I can’t think of a better directive mantra for Othertongue: I’ll say what I would love to hide.
Here’s what Othertongue is going to be about (for now):
Continued personal writing and recommendations: If you enjoyed LMH in your Inbox, you’ll still receive similar posts.
Topics that excite me!: Things I’m thinking about right now include: using the philosophy of aesthetics to assess the rise in fake plants in commercial decor, examining the connection between language and nationalism, creativity and AI, and whether the parasocial relationships people have with celebrities and other public figures is causing individuals to use social media as though they are celebrities (and thus causing “real” relationships to atrophy). Eventually, I want to write about the Oxford comma, how language is related to a desire for order and meaning, and whether good grammar matters, too. Much of what I want to do is to use writing to make things like sociology, philosophy, linguistics, and cultural theory feel less opaque for me (and hopefully for you, too).
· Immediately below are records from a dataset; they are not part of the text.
-- ==== Sys2Proof/Machine/Check.lean ====
section
/-! DEFINITION. PACKET_CHECK: the checks of a fetched packet in the order of R310, with the layouts of R309, R313, R316, R318, R320
and R324 and the probes of R329. -/
namespace Sys2Proof.Machine

def allW : Word := 0xFFFFFFFF

/-- The words of a 48-bit address field that starts at word `i`. -/
def vaMask (i : Nat) : List (Nat × Word) := [(i, allW), (i + 1, 0xFFFF)]

/-- The fields that an opcode's layout names, as masks of words other than 0 and 2; none for a reserved opcode (R311). -/
def opLayout (op : Nat) : Option (List (Nat × Word)) :=
  match op with
  | 0x01 => some ([(1, 0xC0000000), (3, allW)] ++ vaMask 4 ++ vaMask 6 ++ [(8, allW), (9, allW)])
  | 0x02 => some ([(1, 0xC0000000), (3, allW)] ++ vaMask 4 ++ vaMask 6 ++ [(8, allW)])
  | 0x03 => some ([(1, 0xFFFFFFE0), (3, allW)] ++ vaMask 4 ++ vaMask 6 ++ [(8, 0xFFFFF), (9, 0x1FFFFF), (10, 0xFFFFFFF0),
      (11, 0x3FF), (12, allW), (13, allW), (14, allW), (15, allW)])
  | 0x04 => some ([(1, 0xE000FFFF)] ++ vaMask 4 ++ [(6, allW), (7, allW)])
  | 0x05 => some ([(1, 0xE000FFFF)] ++ vaMask 4 ++ [(6, allW), (7, allW)])
  | 0x06 => some []
  | 0x10 => some ([(1, 0xF01FFFFF)] ++ vaMask 4 ++ vaMask 6 ++ [(8, allW)])
  | 0x11 => some [(4, 0xFFFFFF)]
  | 0x12 => some [(4, 0xFFFFFF), (5, allW)]
  | 0x18 => some ([(1, 0xFFFF)] ++ vaMask 4 ++ [(6, allW)])
  | 0x19 => some ([(1, 0xFFFF)] ++ vaMask 4 ++ [(6, allW)])
  | 0x1A => some [(1, 0xFFFF)]
  | 0x1B => some [(1, 0xFFFF), (4, allW)]
  | 0x20 => some (vaMask 4)
  | 0x21 => some (vaMask 4)
  | 0x22 => some ([(1, 0xFFFF)] ++ vaMask 4)
  | 0x23 => some [(1, 0xFFFF)]
  | 0x24 => some ([(1, 0xF)] ++ vaMask 4 ++ [(6, 0x1FFFFF)])
  | _ => none

/-- Every bit that neither word 0's layout nor the opcode's names is 0 (R309, R310 step 5). -/
def Pkt.unusedZero (p : Pkt) : Bool :=
  let l := ((opLayout p.opcode).getD []) ++ [(0, 0xFF003FFF), (2, allW)]
  (List.range 16).all fun i =>
    let m := l.foldl (fun (a : Word) x => if x.1 = i then a ||| x.2 else a) 0
    p.w i &&& ~~~m == 0

/-- Opcodes that a user queue may carry, and XAS only on kernel queues (R310 step 4, R311, R320). -/
def Pkt.permitted (p : Pkt) (kernel : Bool) : Bool :=
  kernel || ((p.opcode == 1 || p.opcode == 2 || p.opcode == 4 || p.opcode == 5 || p.opcode == 6) &&
    !((p.opcode == 4 || p.opcode == 5) && p.f 1 29 1 == 1))

/-- Ranges overlap. -/
def rangesMeet (a n b m : Nat) : Bool := decide (a < b + m) && decide (b < a + n) && n != 0 && m != 0

/-- The ranges and alignments of each opcode's fields (R310 step 6). -/
def Pkt.fieldsOk (p : Pkt) : Bool :=
  match p.opcode with
  | 0x01 =>
    let kind := p.f 1 30 2
    kind != 3 && (kind = 2 || p.va 4 % 32 == 0) && (kind != 2 || p.va 4 == 0) &&
      (if kind = 1 then p.w 3 == 0 && p.va 6 % 4 == 0 && decide (1 ≤ (p.w 8).toNat) && decide ((p.w 8).toNat ≤ 16777215)
       else p.va 6 == 0 && p.w 8 == 0 && p.w 9 == 0)
  | 0x02 =>
    let n := (p.w 3).toNat
    let mode := p.f 1 30 2
    mode < 2 && decide (p.va 6 + n ≤ 2 ^ 48) &&
      (if mode = 1 then p.va 4 == 0
       else p.w 8 == 0 && decide (p.va 4 + n ≤ 2 ^ 48) && !rangesMeet (p.va 4) n (p.va 6) n)
  | 0x03 =>
    blockOk (p.f 1 25 5) (p.f 11 0 10) (p.f 1 16 9) (p.f 1 5 11) && p.va 6 % 64 == 0 && 1 ≤ p.f 10 16 16 &&
      (if p.f 1 31 1 = 1 then p.w 3 == 0 && p.w 8 == 0 && p.w 9 == 0
       else
         p.f 10 4 12 == 0 && decide (1 ≤ (p.w 3).toNat) && decide ((p.w 3).toNat ≤ 16777216) && 1 ≤ p.f 9 0 21 &&
           decide (p.f 8 0 20 + p.f 9 0 21 ≤ 1048576))
  | 0x04 => p.f 1 30 2 != 3 && p.va 4 % 8 == 0 && (p.f 1 29 1 = 1 || p.f 1 0 16 == 0)
  | 0x05 => p.f 1 30 2 != 3 && p.va 4 % 8 == 0 && (p.f 1 29 1 = 1 || p.f 1 0 16 == 0)
  | 0x10 => 6 ≤ p.f 1 16 5 && p.f 1 16 5 ≤ 16 && p.va 4 % 4096 == 0 && p.va 6 % 4096 == 0
  | 0x18 => p.f 1 0 16 != 0
  | 0x19 => decide (1 ≤ (p.w 6).toNat) && decide ((p.w 6).toNat ≤ 16777215)
  | 0x20 => p.va 4 % 4096 == 0
  | 0x21 => p.va 4 % 64 == 0
  | 0x22 => p.f 1 0 16 != 0 && p.va 4 % 64 == 0
  | 0x24 => 1 ≤ p.f 6 0 21 && p.f 6 0 21 ≤ 1048576 && p.va 4 % 8 == 0
  | _ => true

/-- The space that a WAIT or SIGNAL translates FENCE under (R320, R328). -/
def Pkt.fenceSpace (p : Pkt) : Asid := if p.f 1 29 1 = 1 then bits (p.w 1) 0 16 else p.asid

/-- The probe of a code header and of the image that it gives (R329): an entry below 32, or a header whose NINSTR is out of
range, is left to the launch check. -/
def State.probeImage (s : State) (entry : Nat) : Acc Unit :=
  if entry < 32 then .ok () s
  else
    (s.vread 0 (entry - 32) 32).bind fun h s =>
      let n := fieldN (wordAt (wordsOf h.data 8) 1) 16 16
      if n = 0 || 4096 < n then .ok () s else s.probe 0 entry (8 * n) false

/-- The probes of a packet that names a structure whose head gives the extent of the rest: `n` bytes are read, and `more` gives the further
range from them (R329). What a malformed or poisoned head gives is left to the checks of step 9. (DEDUCED, log entry 37; unsafe.) -/
def State.probeHead (s : State) (a : Asid) (va n : Nat) (more : List Word → Option (Nat × Nat)) : Acc Unit :=
  (s.vread a va n).bind fun h s =>
    match (if h.anyPois then none else more (wordsOf h.data (n / 4))) with
    | some r => s.probe a r.1 r.2 false
    | none => .ok () s

/-- The rest of a model image, after a header of R106. -/
def imageRest (va : Nat) (w : List Word) : Option (Nat × Nat) :=
  if wordAt w 0 == 0x4C4D4C47 && fieldN (wordAt w 1) 0 16 == 1 then some (va, (dwordAt w 4).toNat) else none

/-- The node array after a step-program header (R111). -/
def nodesRest (va : Nat) (w : List Word) : Option (Nat × Nat) :=
  if fieldN (wordAt w 0) 0 16 ≤ 4095 then some (va + 64, 32 * fieldN (wordAt w 0) 0 16) else none

/-- The entry list that a reduction descriptor names (R230). -/
def entriesRest (w : List Word) : Option (Nat × Nat) :=
  let d : Desc := { Desc.init with words := w }
  some (d.list, 16 * d.nent)

/-- The probes of R329. -/
def State.probePkt (s : State) (p : Pkt) : Acc Unit :=
  match p.opcode with
  | 0x01 =>
    let kind := p.f 1 30 2
    if kind = 2 then .ok () s
    else
      (s.probe p.asid (p.va 4) 32 true).bind fun _ s =>
        if kind = 1 then s.probe p.asid (p.va 6) (4 * (p.w 8).toNat) false else .ok () s
  | 0x02 =>
    let n := (p.w 3).toNat
    (if p.f 1 30 2 = 1 then Acc.ok () s else s.probe p.asid (p.va 4) n false).bind fun _ s => s.probe p.asid (p.va 6) n true
  | 0x03 => (s.probe p.asid (p.va 6) 64 false).bind fun _ s => s.probeImage (p.va 4)
  | 0x04 => s.probe p.fenceSpace (p.va 4) 8 false
  | 0x05 => s.probe p.fenceSpace (p.va 4) 8 true
  | 0x18 => s.probe 0 (p.va 4) 4096 false
  | 0x19 => s.probe 0 (p.va 4) (16 * (p.w 6).toNat) false
  | 0x20 => s.probeHead p.asid (p.va 4) 4096 (imageRest (p.va 4))
  | 0x21 => s.probeHead p.asid (p.va 4) 64 (nodesRest (p.va 4))
  | 0x22 => s.probeHead p.asid (p.va 4) 64 entriesRest
  | 0x24 => s.probe p.asid (p.va 4) (8 * p.f 6 0 21) false
  | _ => .ok () s

/-- A free launch's core set touches an excluded floe (R34, R310 step 8). -/
def State.namesExcluded (s : State) (p : Pkt) : Bool :=
  p.opcode == 3 && p.f 1 31 1 == 0 &&
    (List.range ((p.f 8 0 20 + p.f 9 0 21 - 1) / 8192 - p.f 8 0 20 / 8192 + 1)).any fun i =>
      s.excluded (BitVec.ofNat 7 (p.f 8 0 20 / 8192 + i))

/-- Steps 1 to 8 of R310: the code of the first row that applies, 0 when none does. -/
def State.checkPkt (s : State) (q : QId) (p : Pkt) : Acc Code :=
  if p.pois then .ok 0x0301 s
  else if bits (p.w 0) 8 4 != (s.queue q).ver then .ok 0x0102 s
  else if (opLayout p.opcode).isNone then .ok 0x0101 s
  else if !p.permitted (isKernelQ q) then .ok 0x0103 s
  else if p.f 0 24 8 != 4 || !p.unusedZero then .ok 0x0104 s
  else if !p.fieldsOk then .ok 0x0104 s
  else
    match s.probePkt p with
    | .wait => .wait
    | .fail _ t => .ok 0x0302 t
    | .ok _ s1 => .ok (if s1.namesExcluded p then 0x0502 else 0) s1

/-- The RESULT of a STEP's reply is its SEPOCH and SEQ; that of a JOIN without a sequence is 0 (R332). (DEDUCED, log entry 37; unsafe.) -/
def Pkt.seqResult (p : Pkt) : Word := if p.opcode = 1 && p.f 1 30 2 != 1 then p.w 3 else 0

/-- A packet is rejected, or ends with a code of its own: it completes at once (R310). -/
def State.reject (s : State) (q : QId) (p : Pkt) (code : Code) : State := s.finishPkt q p.serial code 0 0 p.seqResult

/-- PACKET_CHECK of the oldest unchecked packet of a queue. Packets fetched after a MODEL_LOAD are held (R107). -/
def packetCheckOp (q : QId) (s : State) : State :=
  let x := s.queue q
  if s.inHold || !s.pw.on || s.fe.rstBusy then s
  else
    match x.pkts.find? fun p => p.st == .fetched && x.runs p && !s.heldPkt p with
    | none => s
    | some p =>
      match s.checkPkt q p with
      | .wait => s
      | .fail _ _ => s
      | .ok c s1 =>
        if c != 0 then s1.reject q p c
        else
          let y := s1.queue q
          s1.setQueue q { y with pkts := y.pkts.map fun z => if z.serial = p.serial then { z with st := .accepted } else z }

def execPacketCheck (q : QId) (s : State) : Host.Outcome State Fault Refusal := .next (packetCheckOp q s)

end Sys2Proof.Machine
end

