/-- Firmware copies the held module id and topology into AM_MID and AM_TOPO and sets EN on every port whose direction has a
neighbour (R262, R415, R432). With coordinates outside the topology, the ports of every dimension of more than one module are set, so that
they stay in DETECT with WHY 0xB. -/
def State.startLinks (s : State) (mid : ModId) (topo : BitVec 31) : State :=
  let s1 := if s.am.lock then s else { s with am := { s.am with mid := mid, topo := topo &&& 0x70007FFF#31 } }
  (List.range 32).foldl (fun s p =>
    let q := BitVec.ofNat 5 p
    let d := (s.port q).dir.toNat
    let has := if s.coordsOk s.mid then (s.neighbour d).isSome else s.dimSize (d / 2) != 1
    if d < 6 && has then amCtrlEnOp q true s else s) s1

/-- RESET_COMPLETE: once the buffers have drained to HBM (R382), BUSY clears, the homes take the requests that have come from other modules (R385), and firmware brings the links up again from the values the rack gave (R384, R432). -/
def resetCompleteOp (s : State) : State :=
  if !s.fe.rstBusy || s.homes.vals.any fun h => !h.wq.isEmpty then s
  else
    let s1 := s.homes.keys.foldl (fun s f => s.pumpHome (BitVec.ofNat 7 f)) { s with fe := { s.fe with rstBusy := false } }
    match s1.mgmt.topo with
    | some t => s1.startLinks t.1 t.2
    | none => s1

def execResetComplete (s : State) : Host.Outcome State Fault Refusal := .next (resetCompleteOp s)

end Sys2Proof.Machine
end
Only then can I use these disciplines to answer questions I have about modern life.
Documenting my research as I learn: Rather than wait to synthesize my research exclusively into long-form essays, I’ll be sending regular newsletters. Postcards from the route, if you will. I imagine these will function as an annotated bibliography, with links to videos I’ve watched, newsletters and articles I’ve read, and notes from the books I’m working through. Though I may group these thematically, they’ll likely be more of a grab bag, held together by the fact that they interest me enough to share.
Cold takes: I’m a slow thinker, which is anathema to the hot take culture that much of media preferences. Two of my goals with Othertongue are to translating dense, complex topics into clear, readable prose and to use academic tools to understand contemporary culture and other questions I have. All this means that I often want to write about something months after it’s culturally “relevant.” (Eye roll to the concept of cultural relevance, anyway.)
Eventual, longer essays: Othertongue won’t just be a chaotic notebook. Eventually, I will yoke the disparate threads into long-form essays.
Community: My hope is that sharing my research as it unfolds will inspire some of you to read alongside me and share your thoughts.
That’s all for now. I’m excited for you to join me as I set out on this learning journey.
One piece of housekeeping: I am keeping this newsletter free while I adjust to the new format. In a few months or so, I’ll turn on a paywall. Until then, there is an option to pledge your support via a monthly or annual subscription. You won’t get charged now, but rather when I turn paid subscriptions on. Tracking promised monetary support is one way I can justify spending time on this writing, so if you do decide to pledge, I am very grateful.
Thanks for reading.
If you want to send me a note, you can just reply to this email or click “leave a comment” below. I’ll be back soon with some thoughts about the fantasy of community (plus recommendations), and the weekly annotated bibliography posts will start next week.
Written to the soundtrack of Sunset by Caroline Polachek on repeat. It’s a delightful, sonic pastiche with White Lotus-esque vocals that appear midway through.